The phenomenon of ‘dewetting’—usually considered a nuisance as it causes solids to bead up into islands, much like raindrops on glass—has been harnessed for a useful application. An A*STAR-led team has clarified how dewetting can assemble arrays of 3-D nanostructures for applications including single molecule sensing.
Solid state films freshly applied to microelectronic devices sometimes split apart at temperatures much lower than typical melting points, due to the high energy at the interface between the film and substrate. This dewetting effect is increasingly problematic at nanoscale film dimensions; however it has also inspired researchers looking for an easy way to produce patterned substrates.

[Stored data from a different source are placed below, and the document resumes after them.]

/-- R152: one symbol has the code "0". -/
theorem test_cbDerive_single : codesOf table1 = [(0x61#8, [false])] := by decide

/-- R186's example: "111100010", T = 9. -/
theorem test_encMap : (after (exec .encMap (enc 5))).work.bits =
    [true, true, true, true, false, false, false, true, false] ∧
    (after (exec .encMap (enc 5))).work.t = 9 := by decide +kernel

/-- R165's example: PAD = 7, PAYLOAD = F1 00; and R169, "10110". -/
theorem test_bpPack : (after (exec .bpPack (enc 6))).work.payload = [0xF1#8, 0x00#8] ∧
    (after (exec .bpPack (enc 6))).work.pad = 7 := by decide +kernel
theorem test_pack_row : pack [true, false, true, true, false] = [0xB0#8] := by decide

/-- R101: the Frame of `aabbbc`, and `OUT_LEN = 20`, `STATUS = 0x02`. -/
theorem test_frameEmit : (after (exec .frameEmit (enc 7))).output = frame ∧
    (after (exec .frameEmit (enc 7))).status = 0x02#8 := by decide +kernel

/-- R204's example: SC = 2, PADF = 6, PAY_OFF = 13, PAY_LEN = 1. -/
theorem test_frameParse :
    (after (exec .frameParse (dec 2 frameAb))).work.payOff = 13 ∧ (after (exec .frameParse (dec 2 frame))).work.padf = 7 := by
  decide +kernel

/-- R258, first row: `01 01 00` reports InvalidInputError(SYMCOUNT_RANGE). -/
theorem test_frameParse_range : (after (exec .frameParse (dec 2 [1#8, 1#8, 0#8]))).errKind = 2#8 ∧
    (after (exec .frameParse (dec 2 [1#8, 1#8, 0#8]))).errCause = 5#8 := by decide +kernel

/-- R210's example: T_EXP = 9; and V12, a Frame cut by one byte. -/
theorem test_lenCheck : (after (exec .lenCheck (dec 5 frame))).work.tExp = 9 ∧
    (after (exec .lenCheck (dec 5 frameCut))).errCause = 3#8 := by decide +kernel

/-- R170's example: F1 00 with PADF = 7. -/
theorem test_bpUnpack : (after (exec .bpUnpack (dec 6 frame))).work.bits =
    [true, true, true, true, false, false, false, true, false] := by decide +kernel

/-- The walk of R214 over the codes "0" and "1" (R158, second row). -/
theorem test_decWalk : (after (exec .decWalk (dec 7 frameAb))).output = textAb ∧
    (after (exec .decWalk (dec 7 frameAb))).outLen = 2#64 := by decide +kernel

/-- R231 and R234, worked examples. -/
theorem test_nop : (after (exec .nop { State.reset with status := 0x02#8 })).status = 0x02#8 := by decide
theorem test_clear :
    (after (exec .clear { State.reset with status := 0x06#8, errKind := 1#8, errCause := 4#8 })).status = 0x00#8 ∧
    (after (exec .clear { State.reset with status := 0x06#8, errKind := 1#8, errCause := 4#8 })).errCause = 0#8 := by
  decide

/-- V13: a start clears a pending error at once. -/
theorem test_compress :
    (after (exec .compress { State.reset with status := 0x06#8, errKind := 2#8, errCause := 6#8 })).status = 0x01#8 ∧
    (after (exec .compress { State.reset with status := 0x06#8, errKind := 2#8, errCause := 6#8 })).errKind = 0#8 := by
  decide +kernel
theorem test_decompress : (after (exec .decompress State.reset)).phase = 8#4 ∧
    (after (exec .decompress State.reset)).op = 0x02#8 := by decide +kernel

/-- V10, `mississippi`. -/
theorem test_compress_function :
    compress [0x6D#8, 0x69#8, 0x73#8, 0x73#8, 0x69#8, 0x73#8, 0x73#8, 0x69#8, 0x70#8, 0x70#8, 0x69#8] =
      [0x00#8, 0x04#8, 0x03#8, 0x6D#8, 0#8, 0#8, 0#8, 1#8, 0x69#8, 0#8, 0#8, 0#8, 4#8, 0x73#8, 0#8, 0#8, 0#8, 4#8,
       0x70#8, 0#8, 0#8, 0#8, 2#8, 0x99#8, 0x9D#8, 0xB8#8] := by decide +kernel

/-- The host's placement of an opcode-table word: the very next step runs the operation. -/
theorem test_withFetchWord : (after (step (State.reset.withFetchWord 8 1))).phase = 1#4 ∧
    (after (step (State.reset.withFetchWord 4 9))).phase = 10#4 := by decide +kernel

/-! ### Witnesses: codes and steps -/

theorem witness_CommandByteDecodesAsItsRow : 4 ≤ (0x04#8).toNat ∧ 4 ≤ (0xFF#8).toNat := by decide

theorem witness_PhaseCodeDecodesAsItsRow :
    (7#4 = 7#4 ∨ 12 ≤ (7#4).toNat) ∧ 12 ≤ (12#4).toNat ∧ 12 ≤ (15#4).toNat := by decide

theorem witness_EncodedOperationDecodesToItself :
    decode (.cmd 0x03#8) = .ok .clear ∧ decode (.phase 11#4) = .ok .decWalk := by decide

theorem witness_StepRunsTheDecodedPhase :
    ((enc 2).busy = true ∧ decodePhase (enc 2).phase = .ok .ftBuild ∧ (enc 2).hostQueue = []) ∧
    (let s := ran 2 6 20 [.load text, .writeCmd 0x01#8, .tick]
     s.busy = true ∧ decodePhase s.phase = .ok .ftBuild ∧ s.hostQueue = [.tick]) ∧
    (let s := ran 2 6 20 [.load text, .writeCmd 0x01#8, .waitDone]
     s.busy = true ∧ decodePhase s.phase = .ok .ftBuild ∧ s.hostQueue = [.waitDone] ∧ s.done = false) := by
  decide +kernel

theorem witness_StepRunsTheWrittenCommand :
    (boot 6 20 [.writeCmd 0x03#8]).hostQueue = .writeCmd 0x03#8 :: [] ∧
      (boot 6 20 [.writeCmd 0x03#8]).busy = false ∧ decodeCmd 0x03#8 = .ok .clear := by decide

theorem witness_CommandWriteIsRefused :
    (let s := ran 2 6 20 [.load text, .writeCmd 0x01#8, .writeCmd 0x00#8]
     s.hostQueue = [.writeCmd 0x00#8] ∧ s.busy = true) ∧
    (let s := boot 6 20 [.writeCmd 0x04#8]
     s.hostQueue = [.writeCmd 0x04#8] ∧ s.busy = false ∧ 4 ≤ (0x04#8).toNat) := by decide +kernel

theorem witness_IdleBlockChangesNothing :
    (State.reset.busy = false ∧ State.reset.hostQueue = []) ∧
      ((boot 6 20 [.tick]).busy = false ∧ (boot 6 20 [.tick]).hostQueue = .tick :: []) := by decide

/-- Reset falls on a busy block. -/
theorem witness_ResetEntersTheResetState :
    (ran 4 6 20 [.load text, .writeCmd 0x01#8, .tick, .tick, .reset]).hostQueue = [.reset] ∧
      (ran 4 6 20 [.load text, .writeCmd 0x01#8, .tick, .tick, .reset]).busy = true := by decide +kernel

/-! ### Witnesses: invariants -/

theorem witness_StepKeepsTheControlInvariant :
    (CtrlInv (enc 2) ∧ goesOn (step (enc 2)) = true) ∧ (CtrlInv (enc 8) ∧ goesOn (step (enc 8)) = true) ∧
      (CtrlInv (dec 6 frameCut) ∧ (dec 6 frameCut).err = true) :=
  ⟨⟨by decide +kernel, by decide +kernel⟩, ⟨by decide +kernel, by decide +kernel⟩, by decide +kernel,
    by decide +kernel⟩

theorem witness_StepKeepsTheBuffersCanonical :
    BufInv (enc 7) ∧ (enc 7).ibuf ≠ [] ∧ goesOn (step (enc 7)) = true ∧ BufInv (enc 8) ∧ (enc 8).obuf ≠ [] := by
  decide +kernel

/-! ### Witnesses: the host's accesses -/

/-- A finished COMPRESS whose result has not been polled, with a host action pending. -/
def unread (a : HostAction) : State := { enc 8 with hostQueue := [a] }
/-- The same once a `STATUS` read has returned DONE = 1. -/
def polled (a : HostAction) : State := { enc 8 with hostQueue := [a], handoff := false }
/-- A busy block with a host action pending. -/
def during (a : HostAction) : State := { enc 4 with hostQueue := [a] }

theorem witness_HostMisuseIsRefused :
    ∀ a ∈ [HostAction.copy, .readReg .errKind, .readReg .errCause, .readReg .inLen, .readReg .outLen,
        .writeInLen 3#64, .load text, .readObuf 0, .writeIbuf 0 0#8],
      ((during a).hostQueue = a :: [] ∧ (during a).busy = true ∧
        refuses (step (during a)) .accessWhileBusy = true) ∧
      ((unread a).hostQueue = a :: [] ∧ (unread a).busy = false ∧ (unread a).handoff = true ∧
        refuses (step (unread a)) .accessBeforeDoneRead = true) := by decide +kernel

theorem witness_HostMisuseIsRefused_always :
    (∀ a ∈ [HostAction.writeStatus 0#8, .writeErrKind 0#8, .writeErrCause 0#8, .writeOutLen 0#64],
      (polled a).hostQueue = a :: [] ∧ refuses (step (polled a)) .writeOfReadOnly = true) ∧
    ((polled (.readReg .cmd)).hostQueue = [.readReg .cmd]) ∧
    (∀ a ∈ [HostAction.readIbuf 0, .writeObuf 0 0#8],
      ((during a).hostQueue = a :: [] ∧ refuses (step (during a)) .accessNotGiven = true) ∧
      ((polled a).hostQueue = a :: [] ∧ refuses (step (polled a)) .accessNotGiven = true)) := by
  decide +kernel

theorem witness_IdleReadsReturnTheValue_pending :
    ∀ a ∈ [HostAction.readReg .errKind, .readReg .errCause, .readReg .inLen, .readReg .outLen, .readObuf 0],
      (unread a).busy = false ∧ (unread a).handoff = true ∧ (unread a).hostQueue = a :: [] := by decide +kernel

theorem witness_StatusReadHasNoSideEffect :
    (unread (.readReg .status)).hostQueue = .readReg .status :: [] ∧ (unread (.readReg .status)).done = true ∧
      (unread (.readReg .status)).handoff = true := by decide +kernel

theorem witness_IdleReadsReturnTheValue :
    (∀ a ∈ [HostAction.readReg .errKind, .readReg .errCause, .readReg .inLen, .readReg .outLen, .readObuf 19,
        .readObuf 20],
      (polled a).busy = false ∧ (polled a).handoff = false ∧ (polled a).hostQueue = a :: []) ∧
    19 < (polled (.readObuf 19)).params.obufCap.val ∧ (polled (.readObuf 20)).params.obufCap.val ≤ 20 := by
  decide +kernel

theorem witness_LoadAndCopyWriteTheInput_load :
    let s := boot 6 20 [.load text]
    let u := boot 5 20 [.load text]
    (s.busy = false ∧ s.handoff = false ∧ s.ibuf.wf ∧ s.hostQueue = .load text :: [] ∧
      text.length ≤ s.params.ibufCap.val) ∧
    (u.busy = false ∧ u.handoff = false ∧ u.ibuf.wf ∧ u.hostQueue = .load text :: [] ∧
      u.params.ibufCap.val < text.length) := by decide

theorem witness_LoadAndCopyWriteTheInput_copy :
    let s := { polled .copy with params := ⟨20, 20⟩ }
    let u := { polled .copy with params := ⟨19, 20⟩ }
    (s.busy = false ∧ s.handoff = false ∧ s.ibuf.wf ∧ s.hostQueue = .copy :: [] ∧ frame = s.output ∧
      frame.length ≤ s.params.ibufCap.val) ∧
    (u.busy = false ∧ u.handoff = false ∧ u.ibuf.wf ∧ u.hostQueue = .copy :: [] ∧ frame = u.output ∧
      u.params.ibufCap.val < frame.length) := by decide +kernel

theorem witness_InputWritesLand :
    (∀ a ∈ [HostAction.writeInLen 3#64, .writeIbuf 5 0xAA#8, .writeIbuf 6 0xAA#8],
      (polled a).busy = false ∧ (polled a).handoff = false ∧ (polled a).ibuf.wf ∧ (polled a).hostQueue = a :: []) ∧
    5 < (polled (.writeIbuf 5 0xAA#8)).params.ibufCap.val ∧
    (polled (.writeIbuf 6 0xAA#8)).params.ibufCap.val ≤ 6 := by decide +kernel

theorem witness_WaitEndsAtDone :
    ((unread .waitDone).hostQueue = .waitDone :: [] ∧ (unread .waitDone).done = true) ∧
      ((during .waitDone).hostQueue = .waitDone :: [] ∧ (during .waitDone).done = false) := by decide +kernel

/-! ### Witnesses: host commands -/

theorem witness_NopChangesNothing : State.reset.busy = false ∧ (enc 2).busy = true := by decide +kernel

theorem witness_ClearAcknowledgesTheResult : (dec 6 frameCut).busy = false ∧ (dec 6 frameCut).err = true := by
  decide +kernel

/-- Input as long as IBUF, Frame as long as OBUF. -/
theorem witness_CompressStartsTheEncoder : CompressAllowed (ran 1 6 20 [.load text]) := by decide +kernel

theorem decompress_frame : decompress frame = .ok text := by decide +kernel

/-- V12: a Frame whose walk emits eight symbols and then fails with TRAILING_BITS. -/
def frameFail : List Byte := frame.take 18 ++ [0x00#8, 0x80#8]

/-- Frame as long as IBUF; the output, or what a failing walk emits, as long as OBUF. -/
theorem witness_DecompressStartsTheDecoder :
    (DecompressAllowed (ran 1 20 6 [.load frame]) ∧ decompress frame = .ok text) ∧
      (DecompressAllowed (ran 1 20 8 [.load frameFail]) ∧ decompress frameFail = .error .trailingBits) := by
  decide +kernel

theorem witness_StartOutsideItsBoundsIsRefused :
    (enc 2).busy = true ∧
    (let s := { State.reset with params := ⟨5, 20⟩, inLen := 6#64 }
     s.busy = false ∧ s.params.ibufCap.val < s.inLen.toNat) ∧
    (let s := { State.reset with inLen := 0x100000000#64 }
     s.busy = false ∧ s.inLen.toNat ≤ s.params.ibufCap.val ∧ inLenMaxCompress < s.inLen.toNat) ∧
    (let s := ran 1 6 19 [.load text]
     s.busy = false ∧ s.inLen.toNat ≤ s.params.ibufCap.val ∧ s.inLen.toNat ≤ inLenMaxCompress ∧
       s.params.obufCap.val < (compress s.input).length) ∧
    (let s := ran 1 20 5 [.load frame]
     s.busy = false ∧ s.inLen.toNat ≤ s.params.ibufCap.val ∧ decompress s.input = .ok text ∧
       s.params.obufCap.val < text.length) ∧
    (let s := ran 1 20 7 [.load frameFail]
     s.busy = false ∧ s.inLen.toNat ≤ s.params.ibufCap.val ∧ decompress s.input = .error .trailingBits ∧
       s.params.obufCap.val < (emittedSymbols s.input).length) := by decide +kernel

Liangxing Lu from the A*STAR Institute of High Performance Computing and co-workers recently demonstrated that metal films can be transformed into ‘nano-aperture’ arrays—tiny pores with dimensions controllable down to 10 nanometers—by performing dewetting on surface templates containing 3-D ridges and ripples. However, the team found that the templates only produced nano-apertures from metal films of a certain thickness; otherwise, random nanodot features appeared.

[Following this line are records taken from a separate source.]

-- ==== Sys2Proof/Machine/Flags.lean ====
section
/-! DEFINITION. Every value the instructions write to VF (10_state.md R12; 42_alu.md R97 to R101; 44_display.md R116). -/

namespace Sys2Proof.Machine

/-- VF is written whole, 0x00 or 0x01 (10_state.md R12). -/
def flagByte (f : Bool) : Byte := if f then 1 else 0

/-- ADD: "flag register = 1 if the untruncated sum exceeds 255" (42_alu.md R97). -/
def carryFlag (a b : Byte) : Bool := decide (a.toNat + b.toNat > 255)

/-- SUB and SUBN, the same strict test for both: "flag register = 1 if x > y" (42_alu.md R98, R100). -/
def greaterFlag (a b : Byte) : Bool := decide (a.toNat > b.toNat)

/-- SHR: bit 0 of the source before the shift (42_alu.md R99). -/
def shiftRightFlag (b : Byte) : Bool := b.getLsbD 0

/-- SHL: bit 7 of the source before the shift (42_alu.md R101). -/
def shiftLeftFlag (b : Byte) : Bool := b.getLsbD 7

end Sys2Proof.Machine
end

“Many factors influence the dewetting process, and also there are many types of equilibrium structures,” says Lu. “Finding the conditions for select morphologies is complex and difficult.”
To use dewetting for other nanostructure shapes, Lu and colleagues developed a custom algorithm to simulate solid state dewetting. Their technique calculates all possible nanopatterns for a dewetting film on a template and spots the lowest energy configuration. Then, diffusion calculations expose how movements between adjacent nano-islands lower the system’s total free energy.

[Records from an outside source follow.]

-- ==== Sys2Proof/Machine/Memory.lean ====
section
/-! DEFINITION. The 4096-byte store (20_memory.md R30 to R32): its reset contents, and reading and writing one byte of it in the
canonical form (strictly rising offsets, no entry equal to the reset contents; log 7). The range check is in Machine/Ops.lean. -/

namespace Sys2Proof.Machine

/-- The glyph of hexadecimal digits 0 to 3 (20_memory.md R32). -/
def glyphs0to3 : List Byte :=
  [0xF0, 0x90, 0x90, 0x90, 0xF0] ++ [0x20, 0x60, 0x20, 0x20, 0x70] ++
  [0xF0, 0x10, 0xF0, 0x80, 0xF0] ++ [0xF0, 0x10, 0xF0, 0x10, 0xF0]

/-- The glyphs of digits 4 to 7 (20_memory.md R32). -/
def glyphs4to7 : List Byte :=
  [0x90, 0x90, 0xF0, 0x10, 0x10] ++ [0xF0, 0x80, 0xF0, 0x10, 0xF0] ++
  [0xF0, 0x80, 0xF0, 0x90, 0xF0] ++ [0xF0, 0x10, 0x20, 0x40, 0x40]

/-- The glyphs of digits 8 to B (20_memory.md R32). -/
def glyphs8toB : List Byte :=
  [0xF0, 0x90, 0xF0, 0x90, 0xF0] ++ [0xF0, 0x90, 0xF0, 0x10, 0xF0] ++
  [0xF0, 0x90, 0xF0, 0x90, 0x90] ++ [0xE0, 0x90, 0xE0, 0x90, 0xE0]

/-- The glyphs of digits C to F (20_memory.md R32). -/
def glyphsCtoF : List Byte :=
  [0xF0, 0x80, 0x80, 0x80, 0xF0] ++ [0xE0, 0x90, 0x90, 0x90, 0xE0] ++
  [0xF0, 0x80, 0xF0, 0x80, 0xF0] ++ [0xF0, 0x80, 0xF0, 0x80, 0x80]

/-- The parameter FONT at its default, 80 bytes from offset 0 (20_memory.md R31, R32; the spec's decision D12; log 8). -/
def defaultFont : List Byte := glyphs0to3 ++ glyphs4to7 ++ glyphs8toB ++ glyphsCtoF

/-- What an offset the memory does not list reads as: the reset contents, FONT at 0x000..0x04F and 0x00 elsewhere
(10_state.md R24; 20_memory.md R31; log 7). -/
def resetByte (a : Nat) : Byte := (defaultFont[a]?).getD 0

/-- The byte at offset `a`. -/
def Memory.get : Memory → Nat → Byte
  | [], a => resetByte a
  | (k, v) :: m, a => if a = k then v else Memory.get m a

/-- Forget what the memory lists at offset `a`. -/
def Memory.erase : Memory → Nat → Memory
  | [], _ => []
  | (k, v) :: m, a => if a = k then Memory.erase m a else (k, v) :: Memory.erase m a

/-- List byte `b` at offset `a`, before the first greater offset. -/
def Memory.insert : Memory → Nat → Byte → Memory
  | [], a, b => [(a, b)]
  | (k, v) :: m, a, b => if a < k then (a, b) :: (k, v) :: m else (k, v) :: Memory.insert m a b

/-- Store byte `b` at offset `a`, keeping the canonical form. -/
def Memory.set (m : Memory) (a : Nat) (b : Byte) : Memory :=
  if b = resetByte a then Memory.erase m a else Memory.insert (Memory.erase m a) a b

/-- The canonical form from offset `lo` on. -/
def Memory.wfFrom : Nat → Memory → Bool
  | _, [] => true
  | lo, (k, v) :: m => decide (lo ≤ k) && decide (k < Config.memSize) && (v != resetByte k) && Memory.wfFrom (k + 1) m

/-- The canonical form: strictly rising offsets inside the address space, none listed with its reset contents. -/
def Memory.wf (m : Memory) : Bool := Memory.wfFrom 0 m

/-- Store the bytes of a list at ascending offsets from `a`. -/
def Memory.setBytes : Memory → Nat → List Byte → Memory
  | m, _, [] => m
  | m, a, b :: bs => Memory.setBytes (Memory.set m a b) (a + 1) bs

end Sys2Proof.Machine
end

“This model ignores the detailed kinetics, and instead analyzes the diffusion paths of equilibrium morphologies on a given substrate,” explains Lu. “The only driving forces are the surface and interface energies, which simplifies the problem.”
Through their calculations, the researchers produced detailed descriptions of droplet coalescence inside pit-shaped templates, and beading on top of table-like ‘mesa’ templates. Then, they generated phase diagrams that identified possible dewetting behavior on differently shaped templates—guidelines that proved useful for fabrication trials.
Collaborators at A*STAR’s Institute of Materials and Research Engineering verified this analytical approach by coating 100-nanometer high mesa templates with gold films, and then induced dewetting by heating the substrate. With electron microscopy images, they captured gold nanopatterns that matched their phase simulations, with only one exception: defects, such as grain boundaries, disrupted the natural dewetting patterns.
Lu believes that such fundamental fabrication insights could help optimize dewetting techniques for metallic interconnects and gratings, as well as the growth of special morphologies, such as nanowires.